## WHAT YOU HAVE TO DO
Print, in exact form, the lines below from the one containing "ibufRegion (base : Nat)" through the one containing "memory (R36). -/", and omit all others.

--- RAW DATA Enclosed Below ---

-- ==== Sys2Proof/Machine/State.lean ====
section
/-! DEFINITION. The state of one Frame Codec instance as plain data: parameters, ports, where the host keeps the stream
operands, the stream sequencer's hidden values, and what the host does next. The block has no registers, program counter,
flags or control registers (R15, R19, R20, R21). -/

namespace Sys2Proof.Machine

/-- A sample `{td, bs, x, y}` (R12, R22). `td` has `TD_W` bits and `bs` has `BS_W` bits; both widths are parameters of
the instance, so the pattern is held as the number below `2^TD_W` (`2^BS_W`) that it denotes, and `Sample.fits` says so. -/
structure Sample where
  td : Nat
  bs : Nat
  x : F32
  y : F32
  deriving DecidableEq, Repr

/-- A byte buffer (R10, R25): `len` bytes at the offsets `0 .. len-1`. `cells` lists the bytes that are not zero, offsets
strictly rising and below `len` (`Buffer.wf`); an offset below `len` that is not listed holds 0 (log entry 6). -/
structure Buffer where
  len : Nat
  cells : List Host.Cell
  deriving DecidableEq, Repr

/-- A region of host memory: `size` addresses from `base`. The width of a host address is the host's business (R25). -/
structure Region where
  base : Nat
  size : Nat
  deriving DecidableEq, Repr

/-- The input ports of R16, driven by the host. -/
structure InPorts where
  op : OpCode
  tdIn : Nat
  bsIn : Nat
  xIn : F32
  yIn : F32
  recIn : Rec
  fIn : F32
  hIn : F16
  sin : List Sample
  ibuf : Buffer
  deriving DecidableEq, Repr

/-- Where the host keeps the operands of stream operations (R25, R33, R37). The sizes of `ibuf` and `obuf` are their lengths,
so only their bases stand here; the layout of a sample in host memory is in no source (N11), so the host states the
regions of `sin` and `sout` whole. These regions decide what may overlap (R37, R105) and what the host may touch while an operation
runs (R36, R111), and which input a stream operation of this instance writes over (R36: `State.storeBytes`, `State.storeSamples`).
Nothing else that is written to memory under another name changes an input port (log entry 18), and an output port keeps what its
operation drove until the next operation or reset (log entry 20). -/
structure Placement where
  sinAt : Region
  ibufAt : Nat
  obufAt : Nat
  soutAt : Region
  deriving DecidableEq, Repr

/-- The output ports of R16. `none` is the spec's "unspecified": a model gives the port no value (R17, R24). -/
structure OutPorts where
  recOut : Option Rec
  tdOut : Option Nat
  bsOut : Option Nat
  xOut : Option F32
  yOut : Option F32
  hOut : Option F16
  fOut : Option F32
  obuf : Option Buffer
  sout : Option (List Sample)
  deriving DecidableEq, Repr

/-- No output port driven (R17, R24). -/
def OutPorts.undriven : OutPorts :=
  { recOut := none, tdOut := none, bsOut := none, xOut := none, yOut := none,
    hOut := none, fOut := none, obuf := none, sout := none }

/-- The hidden values of the stream sequencer (R23). -/
structure Sequencer where
  busy : Bool
  n : Nat
  i : Nat
  deriving DecidableEq, Repr

/-- The names of the inputs: the ports of R16 and the regions of `Placement`. -/
inductive InPort where
  | op | tdIn | bsIn | xIn | yIn | recIn | fIn | hIn | sin | ibuf
  | sinRegion | ibufRegion | obufRegion | soutRegion
  deriving DecidableEq, Repr

/-- The names of the output ports (R16). -/
inductive OutPort where
  | recOut | tdOut | bsOut | xOut | yOut | hOut | fOut | obuf | sout
  deriving DecidableEq, Repr

/-- The host puts a value on one input (R14, R16). -/
inductive Drive where
  | op (v : OpCode)
  | tdIn (v : Nat)
  | bsIn (v : Nat)
  | xIn (v : F32)
  | yIn (v : F32)
  | recIn (v : Rec)
  | fIn (v : F32)
  | hIn (v : F16)
  | sin (v : List Sample)
  | ibuf (v : List Byte)
  | sinRegion (r : Region)
  | ibufRegion (base : Nat)
  | obufRegion (base : Nat)
  | soutRegion (r : Region)
  deriving DecidableEq, Repr

/-- What the host does while an operation is in progress (R36, R109, R111, R112). -/
inductive HostEvent where
  /-- Drives an input; for a buffer or sequence this is any write to its bytes or elements (R111). -/
  | drive (d : Drive)
  /-- Reads an output port; for `obuf` and `sout`, their regions of host memory (R111, R112). -/
  | readOutput (p : OutPort)
  /-- The host or another agent reads host memory (R36). -/
  | readMemory (r : Region)
  /-- The host or another agent writes host memory (R36); new bytes of an input are said with `drive` (log entry 18). -/
  | writeMemory (r : Region)
  /-- Starts the next operation (R112). -/
  | startNext
  /-- Asserts reset (R109). -/
  | assertReset
  deriving DecidableEq, Repr

/-- What the host does between operations (R14, R108). -/
inductive HostAction where
  | drive (d : Drive)
  | reset
  deriving DecidableEq, Repr

/-- The host's part in one operation: what it does while the operation runs, then what it does before the next one. -/
structure Turn where
  during : List HostEvent
  after : List HostAction
  deriving DecidableEq, Repr

/-- The block raises no exception (R96), and "No behaviour of this block is treated as `fault` or `stuck`"
(93_implementation_defined.md): there is no fault. Nobody raises one. -/
inductive Fault where
  deriving DecidableEq, Repr

/-- The refusal reasons of R98, and the row's own `notModelled`. Each is the model's verdict, not a hardware exception;
each is safe: it errs toward unprovable (R98). -/
inductive Refusal where
  /-- An arm of `exec` without a meaning. No arm raises it: every operation has its meaning. Safe. -/
  | notModelled (mnemonic : String)
  /-- `op` is `110` or `111` (R97). Raised by `step`. Safe. -/
  | reservedOp
  /-- `op` is `010` or `011` and `HAS_CVT = false` (R97). Raised by CVT.H.S and CVT.S.H. Safe. -/
  | cvtAbsent
  /-- The record count exceeds a bounded `MAX_N` (R66, R75). Raised by ENCS and DECS. Safe. -/
  | streamTooLong
  /-- A stream operation's input and output regions overlap (R37). Raised by ENCS and DECS. Safe. -/
  | bufferOverlap
  /-- The host breaks a duty of R111 or R112, or resets during an operation (R109). Raised by the host's turn in `step`, and by
  `stepTogether` where several instances clash (R36, R105). Safe. -/
  | hostDutyBroken
  /-- A read of an output port the last operation did not drive (R17). Raised by `readOut`, never by `step`. Safe. -/
  | undrivenRead
  deriving DecidableEq, Repr

/-- One instance and its host, and the count of free values drawn. -/
structure State where
  params : Params
  inp : InPorts
  place : Placement
  out : OutPorts
  seq : Sequencer
  host : List Turn
  /-- The MODEL's own field, not the spec's: how many free values have been drawn (log entry 21). -/
  draws : Nat
  deriving DecidableEq, Repr

/-- The machine right after reset (R24, R108): idle, no output port driven. R24 gives the input ports, the regions and the
sequencer's `i` and `N` no value: zero and empty here (DESIGN CHOICE, log entries 3, 4, 5), and a host that has planned
nothing (DESIGN CHOICE, log entry 7). No free value has been drawn (DESIGN CHOICE, log entry 21). -/
def State.reset : State :=
  { params := Params.hardware
    inp :=
      { op := 0, tdIn := 0, bsIn := 0, xIn := 0, yIn := 0, recIn := 0, fIn := 0, hIn := 0,
        sin := [], ibuf := { len := 0, cells := [] } }
    place := { sinAt := { base := 0, size := 0 }, ibufAt := 0, obufAt := 0, soutAt := { base := 0, size := 0 } }
    out := OutPorts.undriven
    seq := { busy := false, n := 0, i := 0 }
    host := []
    draws := 0 }

end Sys2Proof.Machine
end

--- End of Enclosed RAW DATA ---

## WRITTEN RESPONSE
  | ibufRegion (base : Nat)
  | obufRegion (base : Nat)
  | soutRegion (r : Region)
  deriving DecidableEq, Repr

/-- What the host does while an operation is in progress (R36, R109, R111, R112). -/
inductive HostEvent where
  /-- Drives an input; for a buffer or sequence this is any write to its bytes or elements (R111). -/
  | drive (d : Drive)
  /-- Reads an output port; for `obuf` and `sout`, their regions of host memory (R111, R112). -/
  | readOutput (p : OutPort)
  /-- The host or another agent reads host memory (R36). -/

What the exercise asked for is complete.